Suppose that Frank is 0.9 degrees sincere, and Suzanne 0.3, on a scale of 0 to 1.  The representative of the sentence "Frank is sincere" would then receive the value 0.9 (meaning something like "very true"), and the representative of "Suzanne is sincere" would get the value 0.3 (for something like "mostly false").  The image of "Frank is more sincere than Suzanne" would get the value 1 ("completely true"), as would the image of "Frank is at least as sincere as Suzanne", while the images of "Frank is as sincere as Suzanne", "Frank is at most as sincere as Suzanne", and "Frank is less sincere than Suzanne" would all receive the value 0 ("totally false"). 

These are not entirely implausible results.  Fuzzy logic's notion of degrees of truth seems to answer the need for a "how much" semantics of comparisons in a correct and reasonably intuitive way.  But the abundance of alleged truth-values creates immediate intuitive objections to fuzzy logic.  While people sometimes say that some sentence is "very true" or "not entirely true", and while subjects in psychological experiments can be brought to assign numerical degrees of truth to sentences, this does not mean that we actually think or speak in a genuinely many-valued way.  In fact, assignments of degrees of truth are not even meaningful unless bivalence, in the sense that every interpreted sentence must be either true or not true in the ordinary way, is taken for granted.  For when we say that "the sky is blue" is very true, this is to say no more than that the sky is very blue, or that "the sky is very blue" is simply true.
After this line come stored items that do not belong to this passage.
-- ==== Sys2Proof/Machine/Grid.lean ====
section
/-! DEFINITION. Ridge time and the slot grid as computed from the counter (R39, R40, R43, R63 to R65, R91). Times are
integers in units of 2^-48 ns, the resolution of the counter's own fraction. -/

namespace Sys2Proof.Machine

/-! ## The counter -/

/-- 2^48: one nanosecond in the counter's units. -/
abbrev nsUnit : Nat := 0x1000000000000

/-- The counter's value. -/
def State.now (s : State) : Int :=
  ((s.ridge.sec.toNat * 1000000000 + s.ridge.ns.toNat) * nsUnit + s.ridge.frac.toNat : Nat)

/-- Whole nanoseconds of the counter. -/
def State.nowNs (s : State) : Nat := s.ridge.sec.toNat * 1000000000 + s.ridge.ns.toNat

/-- The counter set; seconds wrap modulo 2^48 (R39). -/
def State.setNow (s : State) (t : Int) : State :=
  let n := t / (nsUnit : Int)
  { s with ridge := { s.ridge with
      sec := BitVec.ofInt 48 (n / 1000000000)
      ns := BitVec.ofInt 30 (n % 1000000000)
      frac := BitVec.ofInt 48 (t % (nsUnit : Int)) } }

/-- The rate value in force, signed 40 bits (R40). -/
def State.rate (s : State) : Int := sgn 40 (s.wide RDG_RATE_LO)

/-- Most that slew may add to a tick, towards `d`: RDG_SLEW_MAX in ppb, and never beyond 2^-9 faster than nominal
(R43). -/
def State.slewPerTick (s : State) (d : Int) : Int :=
  let m : Int := (s.fld RDG_SLEW_MAX 13 0 * nsUnit / 1000000000 : Nat)
  if d ≥ 0 then max 1 (min m (0x8000000000 - s.rate)) else m

/-- `n` elapsed ticks (R39, R40, R43). [log 1] -/
def State.advance (s : State) (n : Nat) : State :=
  let d := s.ridge.slew
  let m := s.slewPerTick d * n
  let moved := if d ≥ 0 then min d m else max d (-m)
  let t := s.setNow (s.now + ((nsUnit : Int) + s.rate) * n + moved)
  let locked := match (if n = 0 then 0 else s.fld RDG_SERVO_STAT 1 0), s.ridge.locked with
    | 2, (r, k) :: rest => if r = s.rate then (r, k + n) :: rest else (s.rate, n) :: (r, k) :: rest
    | 2, [] => [(s.rate, n)]
    | _, l => l
  { t with ridge := { t.ridge with ticks := s.ridge.ticks + n, slew := d - moved, locked := locked } }

/-- Quotient rounded up. -/
def ceilDiv (a b : Int) : Int := -((-a) / b)

/-- Ticks until the counter reads a time or later (R39, R43). -/
def State.ticksTo (s : State) (t : Int) : Nat :=
  let delta := t - s.now
  let base := (nsUnit : Int) + s.rate
  let d := s.ridge.slew
  let m := s.slewPerTick d
  if delta ≤ 0 then 0
  else if d ≥ 0 then (max (ceilDiv (delta - d) base) (ceilDiv delta (base + m))).toNat
  else (min (ceilDiv (delta - d) base) (ceilDiv delta (base - m))).toNat

/-- Time passes until the counter has reached a time. An event that the block's own clock brings about happens at its
time: where the command for it comes first, the Ridge runs on to that time. [log 4] -/
def State.untilTime (s : State) (t : Int) : State := s.advance (s.ticksTo t)

/-- Time passes until an elapsed tick. [log 4, 117] -/
def State.untilTick (s : State) (n : Nat) : State := s.advance (n - s.ridge.ticks)

/-! ## Grids -/

/-- A carrier's grid: κTc of a symbol but the first of a half-subframe, of that first one, symbols in a
half-subframe and in a slot (R63). -/
structure GridShape where
  len : Nat
  first : Nat
  perHalf : Nat
  perSlot : Nat
  deriving DecidableEq, Repr

/-- The grids of R63; `none` for a combination R65 does not name. -/
def gridShape (mu ecp rat : Nat) : Option GridShape :=
  match rat, ecp, mu with
  | 0, 0, 0 => some ⟨2192, 2208, 7, 14⟩
  | 0, 0, 1 => some ⟨1096, 1112, 14, 14⟩
  | 0, 0, 2 => some ⟨548, 564, 28, 14⟩
  | 0, 1, 2 => some ⟨640, 640, 24, 12⟩
  | 0, 0, 3 => some ⟨274, 290, 56, 14⟩
  | 0, 0, 4 => some ⟨137, 153, 112, 14⟩
  | 1, 0, 0 | 2, 0, 0 | 3, 0, 0 => some ⟨2192, 2208, 7, 7⟩
  | 1, 1, 0 | 3, 1, 0 => some ⟨2560, 2560, 6, 6⟩
  | _, _, _ => none

def State.carCfg (s : State) (c : Nat) : Nat := s.reg (RDG_CAR_CFG c)
def State.carOn (s : State) (c : Nat) : Bool := bitOf (s.carCfg c) 31
def State.carBay (s : State) (c : Nat) : Nat := bitsOf (s.carCfg c) 26 24

/-- The grid of a carrier. -/
def State.shape (s : State) (c : Nat) : GridShape :=
  let v := s.carCfg c
  (gridShape (bitsOf v 2 0) (bitsOf v 3 3) (bitsOf v 5 4)).getD ⟨2192, 2208, 7, 14⟩

/-- The carrier's anchor: the GPS epoch plus its offset (R63). -/
def State.anchor (s : State) (c : Nat) : Int :=
  315964819 * 1000000000 * (nsUnit : Int) + sgn 32 (s.reg (RDG_CAR_OFFS c)) * (nsUnit / 4 : Nat)

/-- κTc units from an anchor to a time, rounded down: 1 κTc is 3125/96 ns. -/
def kOf (t : Int) : Int := t * 96 / (3125 * (nsUnit : Int))

/-- First time, in the counter's units, at or after `k` κTc units. -/
def kTime (k : Int) : Int := -((-(k * 3125 * (nsUnit : Int))) / 96)

/-- Number of the symbol that holds `k` κTc units from the anchor. -/
def symOf (g : GridShape) (k : Int) : Int :=
  let h := k / 15360
  let x := k % 15360
  h * g.perHalf + (if x < g.first then 0 else 1 + (x - g.first) / g.len)

/-- κTc units from the anchor to the start of symbol number `n`. -/
def symStart (g : GridShape) (n : Int) : Int :=
  let h := n / g.perHalf
  let i := n % g.perHalf
  h * 15360 + (if i = 0 then 0 else g.first + (i - 1) * g.len)

/-- Number of the last symbol boundary of a carrier at or before a time. -/
def State.symAt (s : State) (c : Nat) (t : Int) : Int := symOf (s.shape c) (kOf (t - s.anchor c))

/-- Number of the last symbol boundary strictly before a time. -/
def State.symBefore (s : State) (c : Nat) (t : Int) : Int :=
  symOf (s.shape c) (-((-((t - s.anchor c) * 96)) / (3125 * (nsUnit : Int))) - 1)

/-- Time of a symbol boundary of a carrier, as the first counter value at or after it (R64). -/
def State.symTime (s : State) (c : Nat) (n : Int) : Int := s.anchor c + kTime (symStart (s.shape c) n)

/-- Slot count of a carrier, before it is taken modulo 2^32 (R63). -/
def State.slotInt (s : State) (c : Nat) : Int := s.symAt c s.now / (s.shape c).perSlot

def State.carStarted (s : State) (c : Nat) : Bool := (tget s.ridge.cars c ⟨false, 0⟩).started

/-- RDG_CAR_SLOT: 0 while the carrier is not enabled, for it has no anchor then (R63). [log 124] -/
def State.carSlot (s : State) (c : Nat) : Nat := if s.carOn c then wrap 32 (s.slotInt c) else 0

/-- RDG_CAR_POS: 0 until the carrier has started (R65). -/
def State.carPos (s : State) (c : Nat) : Nat :=
  if !s.carStarted c then 0
  else
    let g := s.shape c
    let k := kOf (s.now - s.anchor c)
    let n := symOf g k
    let frame := k / 307200
    let perFrame : Int := (20 * g.perHalf / g.perSlot : Nat)
    wrap 10 (frame / 1024) * 0x400000 + wrap 10 frame * 0x1000 + ((n / g.perSlot) % perFrame).toNat * 16 +
      (n % g.perSlot).toNat

/-- A slot count modulo 2^32 as the whole count nearest the carrier's present one (R78, R91). -/
def State.nearSlot (s : State) (c : Nat) (slot : Nat) : Int :=
  let cur := s.slotInt c
  cur + sgn 32 (wrap 32 ((slot : Int) - cur))

/-- Number of the symbol `sym` of slot count `slot`, `later` symbols on. -/
def State.symNo (s : State) (c slot sym later : Nat) : Int :=
  s.nearSlot c slot * (s.shape c).perSlot + sym + later

/-- A forward step has passed over symbol boundary `n` of carrier `c`: none of its events fires (R50). -/
def State.steppedOver (s : State) (c : Nat) (n : Int) : Bool :=
  (tget s.ridge.skipped c []).any fun r => decide (r.1 < n ∧ n ≤ r.2)

/-- The grid has reached symbol `sym` of slot `slot`, plus `later` symbols (R91). -/
def State.reached (s : State) (c slot sym later : Nat) : Bool :=
  decide (s.symTime c (s.symNo c slot sym later) ≤ s.now)

/-- deadline_time(t) − A in κTc units, A the anchor of R63 at offset 0 (R87): the carrier's own offset counts. -/
def State.deadlineK (s : State) (c slot sym : Nat) : Int :=
  kOf (s.symTime c (s.symNo c slot sym 0) - 315964819 * 1000000000 * (nsUnit : Int))

/-- The Ridge time as a stamp. -/
def stampOf (t : Int) (mt : Nat) (seq : Nat) : Stamp :=
  let n := t / (nsUnit : Int)
  ⟨BitVec.ofInt 48 (n / 1000000000), BitVec.ofInt 30 (n % 1000000000), BitVec.ofInt 32 (t % (nsUnit : Int) / 65536),
   BitVec.ofNat 4 mt, BitVec.ofNat 16 seq⟩

end Sys2Proof.Machine
end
We can also say that "the sky is blue" is occasionally true, which means that the sky is occasionally blue, or that "the sky is blue" is true in California, which means that the sky is blue in California.  These are all just ways of qualifying sentences in quotation.  Far from necessitating whole new kinds of truth-values, they rely on the classical notion of truth to make sense.

What saves fuzzy logic from frank incoherence is the fact that it is really covertly bivalent.  For the only way that the notions of validity and consequence can be defined for such a system involves designating subsets of the range of degrees as sufficiently "truth-like" to play the formal role usually played by truth in those definitions.  And the result can be understood only by thinking of the designated values as corresponding to ordinary truth:  If "the sky is blue" is sufficiently truth-like to be used in inferences, then it must at least be true enough to be asserted.  And if one can say (in ordinary English) that the sky is blue, then one can say that "the sky is blue" is just plain true.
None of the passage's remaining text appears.